§ **TASK PROMPT**
As you work through the listing, transcribe every line exactly as it reads.

§ **RECORDS TO USE**
━━━━━━━━
-- ==== Sys2Proof/Machine/TestAccess.lean ====
section
/-!
DEFINITION. The test access port: the chain of the base dies' TAPs and the IDCODE of every die (R520 to R522). The states of a TAP
are those of IEEE 1149.1, which R522 names (log 106).
-/

namespace Sys2Proof.Machine

open Sys2Proof

/-- A die that carries an IDCODE: a base die, a tile logic die, or a DRAM layer of a tile's stack (R522). -/
inductive TestDie where
  | base (a : Nat)
  | tile (t : Nat)
  | layer (t l : Nat)
  deriving DecidableEq, Repr

/-- IDCODE of a die (R522), by its revision: AB1 or FT1, AB2 or FT2. -/
def idcode (s : State) : TestDie → BitVec 32
  | .base a => if baseRev s a = 1 then 0x1A512B47#32 else 0x2A512B47#32
  | .tile t => if tileRev s t = 1 then 0x1F712B47#32 else 0x2F712B47#32
  | .layer _ _ => 0x1D808B47#32

/-- Dies of the stack that a base die's primary TAP reaches: itself, its three tiles and their layers (R522). -/
def stackDies (a : Nat) : List TestDie :=
  .base a :: [3 * a, 3 * a + 1, 3 * a + 2].flatMap fun t => .tile t :: (List.range 8).map fun l => .layer t l

/-- Base dies in the order of the chain, from TDI to TDO (R522). -/
def tapOrder : List Nat := [0, 1, 3, 2]

/-- The state that follows at a rise of TCK with a level of TMS. -/
def TapCtrl.next (c : TapCtrl) (tms : Bool) : TapCtrl :=
  match c, tms with
  | .reset, false => .idle | .reset, true => .reset
  | .idle, false => .idle | .idle, true => .selectDr
  | .selectDr, false => .captureDr | .selectDr, true => .selectIr
  | .captureDr, false => .shiftDr | .captureDr, true => .exit1Dr
  | .shiftDr, false => .shiftDr | .shiftDr, true => .exit1Dr
  | .exit1Dr, false => .pauseDr | .exit1Dr, true => .updateDr
  | .pauseDr, false => .pauseDr | .pauseDr, true => .exit2Dr
  | .exit2Dr, false => .shiftDr | .exit2Dr, true => .updateDr
  | .updateDr, false => .idle | .updateDr, true => .selectDr
  | .selectIr, false => .captureIr | .selectIr, true => .reset
  | .captureIr, false => .shiftIr | .captureIr, true => .exit1Ir
  | .shiftIr, false => .shiftIr | .shiftIr, true => .exit1Ir
  | .exit1Ir, false => .pauseIr | .exit1Ir, true => .updateIr
  | .pauseIr, false => .pauseIr | .pauseIr, true => .exit2Ir
  | .exit2Ir, false => .shiftIr | .exit2Ir, true => .updateIr
  | .updateIr, false => .idle | .updateIr, true => .selectDr

/-- Bits of a word, least significant first. -/
def lowBits (n v : Nat) : List Bool := (List.range n).map (bitOf v)

/-- The data register that an instruction selects (R522): bypass, IDCODE, or one of which the spec gives no content. -/
def dataRegister (s : State) (a : Nat) : Option (BitVec 8) → List Bool
  | none => lowBits 32 (idcode s (.base a)).toNat
  | some ir =>
    if ir = 0xFF#8 then [false]
    else if ir = Config.idcodeInstruction then lowBits 32 (idcode s (.base a)).toNat
    else Config.tapRegister a ir

/-- One shift through the chain: the bit that leaves it, and its TAPs. -/
def shiftChain (b : Bool) : List Tap → Bool × List Tap
  | [] => (b, [])
  | t :: l =>
    let (out, sr) := match t.sr with
      | [] => (b, [])
      | x :: r => (x, r ++ [b])
    let (o, l) := shiftChain out l
    (o, { t with sr := sr } :: l)

/-- What a rise of TCK does in a state of the controllers: capture, shift or update, with TDO while it shifts. -/
def tapAction (s : State) (p : TestPort) (tdi : Bool) : TestPort :=
  let each (f : Nat → Tap → Tap) : List Tap := (tapOrder.zip p.taps).map fun x => f x.1 x.2
  match p.ctrl with
  | .reset => { p with taps := each fun _ t => { t with ir := none } }
  | .captureDr => { p with taps := each fun a t => { t with sr := dataRegister s a t.ir } }
  | .captureIr => { p with taps := each fun a t => { t with sr := true :: false :: lowBits 6 (Config.irCapture a).toNat } }
  | .shiftDr | .shiftIr =>
    let (o, l) := shiftChain tdi p.taps
    { p with taps := l, tdo := p.tdo ++ [o] }
  | .updateIr =>
    { p with taps := each fun _ t => { t with ir := some (BitVec.ofNat 8 (maskOf ((List.range 8).filter fun i => t.sr.getD i false))) } }
  | _ => p

/-- Clocks of J4 while TEST_EN_N is low: TMS and TDI at each rise of TCK (R520, R521). -/
def tapClocks (l : List (Bool × Bool)) (s : State) : State :=
  s.setSvc { s.svc with port := foldList (fun (x : Bool × Bool) p =>
    { tapAction s p x.2 with ctrl := p.ctrl.next x.1 }) l s.svc.port }

end Sys2Proof.Machine
end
━━━━━━━━
§ **SOLUTION FOR THIS TASK**
-- ==== Sys2Proof/Machine/TestAccess.lean ====
section
/-!
DEFINITION. The test access port: the chain of the base dies' TAPs and the IDCODE of every die (R520 to R522). The states of a TAP
are those of IEEE 1149.1, which R522 names (log 106).
-/

namespace Sys2Proof.Machine

open Sys2Proof

/-- A die that carries an IDCODE: a base die, a tile logic die, or a DRAM layer of a tile's stack (R522). -/
inductive TestDie where
  | base (a : Nat)
  | tile (t : Nat)
  | layer (t l : Nat)
  deriving DecidableEq, Repr

/-- IDCODE of a die (R522), by its revision: AB1 or FT1, AB2 or FT2. -/
def idcode (s : State) : TestDie → BitVec 32
  | .base a => if baseRev s a = 1 then 0x1A512B47#32 else 0x2A512B47#32
  | .tile t => if tileRev s t = 1 then 0x1F712B47#32 else 0x2F712B47#32
  | .layer _ _ => 0x1D808B47#32

/-- Dies of the stack that a base die's primary TAP reaches: itself, its three tiles and their layers (R522). -/
def stackDies (a : Nat) : List TestDie :=
  .base a :: [3 * a, 3 * a + 1, 3 * a + 2].flatMap fun t => .tile t :: (List.range 8).map fun l => .layer t l

/-- Base dies in the order of the chain, from TDI to TDO (R522). -/
def tapOrder : List Nat := [0, 1, 3, 2]

/-- The state that follows at a rise of TCK with a level of TMS. -/
def TapCtrl.next (c : TapCtrl) (tms : Bool) : TapCtrl :=
  match c, tms with
  | .reset, false => .idle | .reset, true => .reset
  | .idle, false => .idle | .idle, true => .selectDr
  | .selectDr, false => .captureDr | .selectDr, true => .selectIr
  | .captureDr, false => .shiftDr | .captureDr, true => .exit1Dr
  | .shiftDr, false => .shiftDr | .shiftDr, true => .exit1Dr
  | .exit1Dr, false => .pauseDr | .exit1Dr, true => .updateDr
  | .pauseDr, false => .pauseDr | .pauseDr, true => .exit2Dr
  | .exit2Dr, false => .shiftDr | .exit2Dr, true => .updateDr
  | .updateDr, false => .idle | .updateDr, true => .selectDr
  | .selectIr, false => .captureIr | .selectIr, true => .reset
  | .captureIr, false => .shiftIr | .captureIr, true => .exit1Ir
  | .shiftIr, false => .shiftIr | .shiftIr, true => .exit1Ir
  | .exit1Ir, false => .pauseIr | .exit1Ir, true => .updateIr
  | .pauseIr, false => .pauseIr | .pauseIr, true => .exit2Ir
  | .exit2Ir, false => .shiftIr | .exit2Ir, true => .updateIr
  | .updateIr, false => .idle | .updateIr, true => .selectDr

/-- Bits of a word, least significant first. -/
def lowBits (n v : Nat) : List Bool := (List.range n).map (bitOf v)

/-- The data register that an instruction selects (R522): bypass, IDCODE, or one of which the spec gives no content. -/
def dataRegister (s : State) (a : Nat) : Option (BitVec 8) → List Bool
  | none => lowBits 32 (idcode s (.base a)).toNat
  | some ir =>
    if ir = 0xFF#8 then [false]
    else if ir = Config.idcodeInstruction then lowBits 32 (idcode s (.base a)).toNat
    else Config.tapRegister a ir

/-- One shift through the chain: the bit that leaves it, and its TAPs. -/
def shiftChain (b : Bool) : List Tap → Bool × List Tap
  | [] => (b, [])
  | t :: l =>
    let (out, sr) := match t.sr with
      | [] => (b, [])
      | x :: r => (x, r ++ [b])
    let (o, l) := shiftChain out l
    (o, { t with sr := sr } :: l)

/-- What a rise of TCK does in a state of the controllers: capture, shift or update, with TDO while it shifts. -/
def tapAction (s : State) (p : TestPort) (tdi : Bool) : TestPort :=
  let each (f : Nat → Tap → Tap) : List Tap := (tapOrder.zip p.taps).map fun x => f x.1 x.2
  match p.ctrl with
  | .reset => { p with taps := each fun _ t => { t with ir := none } }
  | .captureDr => { p with taps := each fun a t => { t with sr := dataRegister s a t.ir } }
  | .captureIr => { p with taps := each fun a t => { t with sr := true :: false :: lowBits 6 (Config.irCapture a).toNat } }
  | .shiftDr | .shiftIr =>
    let (o, l) := shiftChain tdi p.taps
    { p with taps := l, tdo := p.tdo ++ [o] }
  | .updateIr =>
    { p with taps := each fun _ t => { t with ir := some (BitVec.ofNat 8 (maskOf ((List.range 8).filter fun i => t.sr.getD i false))) } }
  | _ => p

/-- Clocks of J4 while TEST_EN_N is low: TMS and TDI at each rise of TCK (R520, R521). -/
def tapClocks (l : List (Bool × Bool)) (s : State) : State :=
  s.setSvc { s.svc with port := foldList (fun (x : Bool × Bool) p =>
    { tapAction s p x.2 with ctrl := p.ctrl.next x.1 }) l s.svc.port }

end Sys2Proof.Machine
end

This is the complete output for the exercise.